De methodieken in dit berekeningsvoorschrift hanteren een drempelwaarde van 65 dB(A); de zogenaamde 65 dB(A) afkap. Dit houdt in dat bij de berekening van de geluidsbelasting in een netwerkpunt geluid onder het niveau van 65 dB⁠(A) niet wordt meegerekend. De berekende geluidsbelasting zal hierdoor lager kunnen zijn dan de werkelijke geluidsbelasting.

Het hanteren van een drempelwaarde van 65 dB(A) komt voort uit het feit dat ten tijde van de ontwikkeling van de Kosteneenheid als eenheid voor de geluidsbelasting van de grote luchtvaart, de geluidsgegevens van vliegtuigen in het algemeen niet werden gegeven beneden de 65 dB(A). Bij het toch in rekening brengen van geluidsniveaus beneden die waarde zouden fouten kunnen ontstaan in de uitkomst van de berekeningen. Voorts speelde een rol dat er destijds uit oogpunt van hinderbeleving geen dringende redenen waren om bij de berekening van de geluidsbelasting in Kosteneenheden rekening te houden met geluidsniveaus lager dan 65 dB(A).

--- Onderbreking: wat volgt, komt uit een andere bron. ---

/-- The fields of a 96-bit form, by opcode (R61, R63). -/
def fields96 (p0 p1 p2 : BitVec 32) : Option Instr :=
  let h := hdrOf p0 true
  let g := gFields p1
  let m := mFields p1
  match opOf p0 with
  | 0x01 => some (.addLong h g.d g.a (.lit p2))
  | 0x02 => some (.subLong h g.d g.a (.lit p2))
  | 0x03 => some (.mulLong h g.d g.a (.lit p2))
  | 0x04 => some (.mulhSLong h g.d g.a (.lit p2))
  | 0x05 => some (.mulhZLong h g.d g.a (.lit p2))
  | 0x06 => some (.divSLong h g.d g.a (.lit p2))
  | 0x07 => some (.divZLong h g.d g.a (.lit p2))
  | 0x08 => some (.remSLong h g.d g.a (.lit p2))
  | 0x09 => some (.remZLong h g.d g.a (.lit p2))
  | 0x0A => some (.and64Long h g.d g.a (.lit p2))
  | 0x0B => some (.or64Long h g.d g.a (.lit p2))
  | 0x0C => some (.xor64Long h g.d g.a (.lit p2))
  | 0x0D => some (.shlLong h g.d g.a (.lit p2))
  | 0x0E => some (.shrSLong h g.d g.a (.lit p2))
  | 0x0F => some (.shrZLong h g.d g.a (.lit p2))
  | 0x10 => some (.rotLong h g.d g.a (.lit p2))
  | 0x11 => some (.minSLong h g.d g.a (.lit p2))
  | 0x12 => some (.minZLong h g.d g.a (.lit p2))
  | 0x13 => some (.maxSLong h g.d g.a (.lit p2))
  | 0x14 => some (.maxZLong h g.d g.a (.lit p2))
  | 0x17 => some (.extS h g.d g.a (.lit p2))
  | 0x18 => some (.extZ h g.d g.a (.lit p2))
  | 0x19 => some (.ins h g.d g.a (.lit p2))
  | 0x1A => some (.seqLong h g.d g.a (.lit p2))
  | 0x1B => some (.sltSLong h g.d g.a (.lit p2))
  | 0x1C => some (.sltZLong h g.d g.a (.lit p2))
  | 0x1D => some (.selLong h g.d g.a (.lit p2))
  | 0x1E => some (.liLong h g.d g.a (.lit p2))
  | 0x1F => some (.movLong h g.d g.a (p2.setWidth 4) true)
  | 0x20 => (deciderOf g.dec).map fun e => .bEq h.s g.d g.a e g.lv (.lit p2)
  | 0x21 => (deciderOf g.dec).map fun e => .bNe h.s g.d g.a e g.lv (.lit p2)
  | 0x22 => (deciderOf g.dec).map fun e => .bLtS h.s g.d g.a e g.lv (.lit p2)
  | 0x23 => (deciderOf g.dec).map fun e => .bLtZ h.s g.d g.a e g.lv (.lit p2)
  | 0x24 => (deciderOf g.dec).map fun e => .bGeS h.s g.d g.a e g.lv (.lit p2)
  | 0x25 => (deciderOf g.dec).map fun e => .bGeZ h.s g.d g.a e g.lv (.lit p2)
  | 0x26 => some (.jmp h.s (.lit p2))
  | 0x27 => some (.jl h.s g.d (.lit p2))
  | 0x2F => some (if h.eng == .w then .slackW h (.lit p2) else .slack h (.lit p2))
  | 0x40 => g.ty.map fun t => .ld h g.d g.a t (.lit p2)
  | 0x41 => g.ty.map fun t => .ldLn h g.d g.a t (.lit p2)
  | 0x42 => g.ty.map fun t => .st h g.d g.a t (.lit p2)
  | 0x43 => g.ty.map fun t => .stLn h g.d g.a t (.lit p2)
  | 0x44 => m.ty.map fun t => .mld h m.dm m.ar t (if m.l == 1#1 then .lit p2 else .reg (p2.setWidth 6))
  | 0x45 => m.ty.map fun t => .mldLn h m.dm m.ar t (if m.l == 1#1 then .lit p2 else .reg (p2.setWidth 6))
  | 0x46 => m.ty.map fun t => .mst h m.dm m.ar t (if m.l == 1#1 then .lit p2 else .reg (p2.setWidth 6))
  | 0x47 => m.ty.map fun t => .mstLn h m.dm m.ar t (if m.l == 1#1 then .lit p2 else .reg (p2.setWidth 6))
  | 0x48 => some (.probe h g.d g.a (.lit p2))
  | 0x49 => some (.probeLn h g.d g.a (.lit p2))
  | 0x4A => some (.copy h g.d g.a (.lit p2))
  | 0x4B => some (.copyLn h g.d g.a (.lit p2))
  | 0x4C => some (.pushe h g.a (.lit p2))
  | 0x4D => some (.pusheT h g.d g.a (.lit p2))
  | 0x4E => some (.pope h g.d (.lit p2))
  | 0x4F => some (.popeT h g.d g.a (.lit p2))
  | 0x51 => some (.promote h g.a (.lit p2))
  | 0x52 => some (.promoteH h g.a (.lit p2))
  | 0x53 => some (.demote h g.a (.lit p2))
  | 0x70 => g.ty.map fun t => .aadd h .core g.d g.a t (.lit p2)
  | 0x71 => g.ty.map fun t => .aadd h .clu g.d g.a t (.lit p2)
  | 0x72 => g.ty.map fun t => .aadd h .die g.d g.a t (.lit p2)
  | 0x73 => g.ty.map fun t => .aadd h .pkg g.d g.a t (.lit p2)
  | 0x74 => g.ty.map fun t => .aadd h .sys g.d g.a t (.lit p2)
  | 0x75 => g.ty.map fun t => .amin h .core g.d g.a t (.lit p2)
  | 0x76 => g.ty.map fun t => .amin h .clu g.d g.a t (.lit p2)
  | 0x77 => g.ty.map fun t => .amin h .die g.d g.a t (.lit p2)
  | 0x78 => g.ty.map fun t => .amin h .pkg g.d g.a t (.lit p2)
  | 0x79 => g.ty.map fun t => .amin h .sys g.d g.a t (.lit p2)
  | 0x7A => g.ty.map fun t => .amax h .core g.d g.a t (.lit p2)
  | 0x7B => g.ty.map fun t => .amax h .clu g.d g.a t (.lit p2)
  | 0x7C => g.ty.map fun t => .amax h .die g.d g.a t (.lit p2)
  | 0x7D => g.ty.map fun t => .amax h .pkg g.d g.a t (.lit p2)
  | 0x7E => g.ty.map fun t => .amax h .sys g.d g.a t (.lit p2)
  | 0x7F => g.ty.map fun t => .aor h .core g.d g.a t (.lit p2)
  | 0x80 => g.ty.map fun t => .aor h .clu g.d g.a t (.lit p2)
  | 0x81 => g.ty.map fun t => .aor h .die g.d g.a t (.lit p2)
  | 0x82 => g.ty.map fun t => .aor h .pkg g.d g.a t (.lit p2)
  | 0x83 => g.ty.map fun t => .aor h .sys g.d g.a t (.lit p2)
  | 0x84 => g.ty.map fun t => .aand h .core g.d g.a t (.lit p2)
  | 0x85 => g.ty.map fun t => .aand h .clu g.d g.a t (.lit p2)
  | 0x86 => g.ty.map fun t => .aand h .die g.d g.a t (.lit p2)
  | 0x87 => g.ty.map fun t => .aand h .pkg g.d g.a t (.lit p2)
  | 0x88 => g.ty.map fun t => .aand h .sys g.d g.a t (.lit p2)
  | 0x89 => g.ty.map fun t => .axchg h .core g.d g.a t (.lit p2)
  | 0x8A => g.ty.map fun t => .axchg h .clu g.d g.a t (.lit p2)
  | 0x8B => g.ty.map fun t => .axchg h .die g.d g.a t (.lit p2)
  | 0x8C => g.ty.map fun t => .axchg h .pkg g.d g.a t (.lit p2)
  | 0x8D => g.ty.map fun t => .axchg h .sys g.d g.a t (.lit p2)
  | 0x8E => g.ty.map fun t => .acas h .core g.d g.a t (.lit p2)
  | 0x8F => g.ty.map fun t => .acas h .clu g.d g.a t (.lit p2)
  | 0x90 => g.ty.map fun t => .acas h .die g.d g.a t (.lit p2)
  | 0x91 => g.ty.map fun t => .acas h .pkg g.d g.a t (.lit p2)
  | 0x92 => g.ty.map fun t => .acas h .sys g.d g.a t (.lit p2)
  | 0x93 => g.ty.map fun t => .aaddN h .core g.a t (.lit p2)
  | 0x94 => g.ty.map fun t => .aaddN h .clu g.a t (.lit p2)
  | 0x95 => g.ty.map fun t => .aaddN h .die g.a t (.lit p2)
  | 0x96 => g.ty.map fun t => .aaddN h .pkg g.a t (.lit p2)
  | 0x97 => g.ty.map fun t => .aaddN h .sys g.a t (.lit p2)
  | 0x98 => g.ty.map fun t => .aminN h .core g.a t (.lit p2)
  | 0x99 => g.ty.map fun t => .aminN h .clu g.a t (.lit p2)
  | 0x9A => g.ty.map fun t => .aminN h .die g.a t (.lit p2)
  | 0x9B => g.ty.map fun t => .aminN h .pkg g.a t (.lit p2)
  | 0x9C => g.ty.map fun t => .aminN h .sys g.a t (.lit p2)
  | 0x9D => g.ty.map fun t => .amaxN h .core g.a t (.lit p2)
  | 0x9E => g.ty.map fun t => .amaxN h .clu g.a t (.lit p2)
  | 0x9F => g.ty.map fun t => .amaxN h .die g.a t (.lit p2)
  | 0xA0 => g.ty.map fun t => .amaxN h .pkg g.a t (.lit p2)
  | 0xA1 => g.ty.map fun t => .amaxN h .sys g.a t (.lit p2)
  | 0xA2 => g.ty.map fun t => .aorN h .core g.a t (.lit p2)
  | 0xA3 => g.ty.map fun t => .aorN h .clu g.a t (.lit p2)
  | 0xA4 => g.ty.map fun t => .aorN h .die g.a t (.lit p2)
  | 0xA5 => g.ty.map fun t => .aorN h .pkg g.a t (.lit p2)
  | 0xA6 => g.ty.map fun t => .aorN h .sys g.a t (.lit p2)
  | 0xA7 => g.ty.map fun t => .aandN h .core g.a t (.lit p2)
  | 0xA8 => g.ty.map fun t => .aandN h .clu g.a t (.lit p2)
  | 0xA9 => g.ty.map fun t => .aandN h .die g.a t (.lit p2)
  | 0xAA => g.ty.map fun t => .aandN h .pkg g.a t (.lit p2)
  | 0xAB => g.ty.map fun t => .aandN h .sys g.a t (.lit p2)
  | 0xB0 => m.ty.map fun t => .vadd h m.dm m.am t (m.vsrc p2)
  | 0xB1 => m.ty.map fun t => .vsub h m.dm m.am t (m.vsrc p2)
  | 0xB2 => m.ty.map fun t => .vmul h m.dm m.am t (m.vsrc p2)
  | 0xB3 => m.ty.map fun t => .vfma h m.dm m.am t (m.vsrc p2)
  | 0xB4 => m.ty.map fun t => .vmin h m.dm m.am t (m.vsrc p2)
  | 0xB5 => m.ty.map fun t => .vmax h m.dm m.am t (m.vsrc p2)
  | 0xB8 => m.ty.map fun t => .vand h m.dm m.am t (m.vsrc p2)
  | 0xB9 => m.ty.map fun t => .vor h m.dm m.am t (m.vsrc p2)
  | 0xBA => m.ty.map fun t => .vxor h m.dm m.am t (m.vsrc p2)
  | 0xBB => m.ty.map fun t => .vshl h m.dm m.am t (m.vsrc p2)
  | 0xBC => m.ty.map fun t => .vshr h m.dm m.am t (m.vsrc p2)
  | 0xBD => m.ty.bind fun t => (t2Of p2).map fun t2 => .vcvt h m.dm m.am t t2 (p2.setWidth 6)
  | 0xBE => m.ty.bind fun t => (t2Of p2).map fun t2 => .vpack h m.dm m.am t t2
  | 0xBF => m.ty.bind fun t => (t2Of p2).map fun t2 => .vunpack h m.dm m.am t t2
  | 0xC0 => m.ty.map fun t => .vcmpEq h m.dm m.am t (m.vsrc p2)
  | 0xC1 => m.ty.map fun t => .vcmpNe h m.dm m.am t (m.vsrc p2)
  | 0xC2 => m.ty.map fun t => .vcmpLt h m.dm m.am t (m.vsrc p2)
  | 0xC3 => m.ty.map fun t => .vcmpLe h m.dm m.am t (m.vsrc p2)
  | 0xC4 => some (.vsel h m.dm m.am (m.vsrc p2))
  | 0xC5 => some (.vrotr h m.dm m.am (if m.l == 1#1 then .lit p2 else .reg (p2.setWidth 6)))
  | 0xC6 => some (.vrotc h m.dm m.am (if m.l == 1#1 then .lit p2 else .reg (p2.setWidth 6)))
  | 0xC7 => some (.vbcr h m.dm m.am (if m.l == 1#1 then .lit p2 else .reg (p2.setWidth 6)))
  | 0xC8 => some (.vbcc h m.dm m.am (if m.l == 1#1 then .lit p2 else .reg (p2.setWidth 6)))
  | 0xD8 => m.ty.map fun t => .vaddSat h m.dm m.am t (m.vsrc p2)
  | 0xD9 => m.ty.map fun t => .vsubSat h m.dm m.am t (m.vsrc p2)
  | 0xDA => m.ty.map fun t => .vmulSat h m.dm m.am t (m.vsrc p2)
  | 0xDB => m.ty.map fun t => .vfmaSat h m.dm m.am t (m.vsrc p2)
  | 0xDE => m.ty.map fun t => .vshlSat h m.dm m.am t (m.vsrc p2)
  | 0xE0 => some (.wcall h g.a (.lit p2))
  | 0xE1 => g.ty.map fun t => .wstripe h g.a t (.lit p2)
  | 0xE2 => some (.wzero h (.lit p2))
  | 0xE3 => g.ty.bind fun t => (Ty.ofCode g.a.toNat).map fun y => .wdrain h g.d y t (.lit p2)
  | 0xE4 => some (.lacq h (.lit p2))
  | 0xE5 => some (.lacqT h g.d (.lit p2))
  | 0xE7 => some (.lcfg h g.a (.lit p2))
  | 0xE8 => some (.lmm h g.a (.lit p2))
  | 0xE9 => some (.lmmA h g.a (.lit p2))
  | 0xEA => some (.lmmg h g.a (.lit p2))
  | 0xEB => some (.lmmgA h g.a (.lit p2))
  | 0xEC => some (.lscore h g.a (.lit p2))
  | 0xED => some (.lscoreCm h g.a (.lit p2))
  | 0xEE => some (.lscoreTm h g.a (.lit p2))
  | 0xEF => some (.lpv h g.a (.lit p2))
  | 0xF0 => some (.lpvA h g.a (.lit p2))
  | 0xF1 => g.ty.map fun t => .ldrain h g.d t (.lit p2)
  | _ => none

In haar uitspraak van 3 december 2003, nr 200205524/1, heeft de Afdeling bestuursrechtspraak van de Raad van State de vaststelling van de Ke-geluidszone voor het luchtvaartterrein Eelde op basis van een berekeningswijze met 65 dB(A) afkap vernietigd. De Afdeling is van oordeel dat het gebruik van de 65 dB(A) afkap de validiteit van het model in zodanig ernstige wijze is gaan aantasten dat het model niet voldoende de in artikel 25, eerste lid van de Luchtvaartwet bedoelde werkelijke geluidsbelasting ten gevolge van landende en stijgende vliegtuigen benadert.

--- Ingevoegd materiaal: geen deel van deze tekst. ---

/-- The engine that holds the slot. -/
def holderOf (c : Core) : Eng := allEngs.getD c.holder .c

/-- Its decoded queue has room. -/
def hasRoom (c : Core) (e : Eng) : Bool := decide (ownDecoded e (queueAtPc (c.eng e)) < 8)

/-- The slot passes at the end of a clk, to the next engine that has room and does not wait, where there is one (R366). -/
def passHolder (c : Core) (waits : Eng → Bool) : Core :=
  let h := holderOf c
  let others := [1, 2, 3].map (fun i => allEngs.getD ((c.holder + i) % 4) .c)
  let c := { c with switched := false }
  if !hasRoom c h || waits h then
    match others.find? (fun e => hasRoom c e && !waits e) with | some e => { c with holder := e.num } | none => c
  else c

/-- Some engine still fetches from the granule of a failed walk, whose result waits for it; of any other fetch it is forgotten. -/
def stillFetches (c : Core) (p : WalkFail) : Bool :=
  !p.ask.want.x || allEngs.any (fun e =>
    let x := c.eng e
    let a := match (queueAtPc x).getLast? with | some d => d.next | none => x.pc
    a / 65536 == p.granule || (a + 8) / 65536 == p.granule)

/-- The decode slot of the current core in the clk that ends. `waits` says which engines wait. -/
def decodeSlot (s : State) (waits : Eng → Bool) : State :=
  if !s.core.running || s.core.frozen then s
  else
    let pc := (s.core.eng (holderOf s.core)).pc
    let s1 := allEngs.foldl (fun s e => serve s (pc / 64) e) s
    let s2 := match translate s .c pc { x := true } with
      | .ok _ pa => modDie s1 (dieOfCore s1.cur) (fun d => touchCode d (codePageOf pa))
      | .miss | .bad _ => s1
    let switched := s.core.switched
    modCore s2 (fun c => passHolder { c with walkFail := c.walkFail.filter (stillFetches c) } (fun e => waits e || (switched && e == holderOf c)))

/-! ### Arrival -/

/-- What an engine finds. -/
inductive Arrival where
  /-- It does not issue in this step. -/
  | stay (s : State)
  /-- It stands at `i`, an instruction of its own tag or of tag S. -/
  | run (s : State) (i : Instr)

/-- Group of the trailing engine, among those in no stretch (R365). -/
def trailing (c : Core) : Option Nat :=
  ((allEngs.map c.eng).filter (fun x => x.stretch.isNone)).foldl (fun t x =>
    match t with | none => some x.walk | some n => some (Nat.min n x.walk)) none

/-- SLIPW as the slip controller reads it: a SYSW of it counts from the clk after its issue (R364). -/
def slipWord (c : Core) : Word :=
  match c.slipOld with
  | some (k, w) => if c.ck == k then w else sysNow c sysSLIPW
  | none => sysNow c sysSLIPW

/-- The slip rule lets a group begin (R365). -/
def slipOk (c : Core) (g : Nat) : Bool :=
  match trailing c with
  | none => true
  | some t => decide (g - t ≤ bits (slipWord c) 15 0)

/-- The engine before an instruction of tag `tag`: in its group, true; at a boundary the old group ends, the new one begins
when the slip rule lets it, and the engine moves on in a later turn. -/
def beginGroup (s : State) (e : Eng) (tag : Nat) : State × Bool :=
  let x := s.core.eng e
  match x.stretch with
  | some _ => (s, true)
  | none =>
    let x1 := if endsGroup x tag then { x with walk := x.walk + 1, seen := [], begun := false } else x
    if x1.begun then (s, true)
    else if slipOk s.core x1.walk then (modEng s e (fun _ => { x1 with begun := true }), false)
    else (modEng s e (fun _ => x1), false)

Deze wijzigingsregeling leidt ertoe dat, in de berekening van Ke-geluidszones die op of na 1 augustus 2004 in de aanwijzingsbesluiten voor luchtvaartterreinen worden vastgesteld, geen drempelwaarde van 65 dB(A) meer wordt toegepast. Dit wordt bewerkstelligd door in artikel 1, onderdeel b, van de Regeling berekening geluidsbelasting in Kosteneenheden voor die berekeningen het Voorschrift voor de berekening van de geluidsbelasting in Kosteneenheden zonder drempelwaarde (rapport RLD/BV-01.2) van toepassing te verklaren.

Het nieuwe berekeningsvoorschrift zonder drempelwaarde van 65 dB(A) is tot stand gekomen in nauw overleg met het Nationaal Lucht- en Ruimtevaartlaboratorium.

Sedert de ontwikkeling van de berekeningsmethodieken zijn veel vliegtuigtypen stiller geworden en zijn steeds meer geluidsgegevens van vliegtuigen onder de 65 dB(A) bepaald. Daardoor is het thans mogelijk om ook lagere geluidsniveaus onder de 65 dB(A) in de berekeningen mee te nemen zonder dat dit leidt tot fouten in de uitkomst van de berekeningen. Het afschaffen van de drempelwaarde van 65 dB(A) brengt geen verandering in de aan de Kosteneenheid ten grondslag liggende verhouding tussen een Ke-waarde en het percentage ernstig geluidgehinderden binnen de daarbij behorende zone. Zo is ook op een zonder drempelwaarde van 65 dB(A) berekende 35 Ke-geluidscontour sprake van 25 procent ernstig geluidgehinderden.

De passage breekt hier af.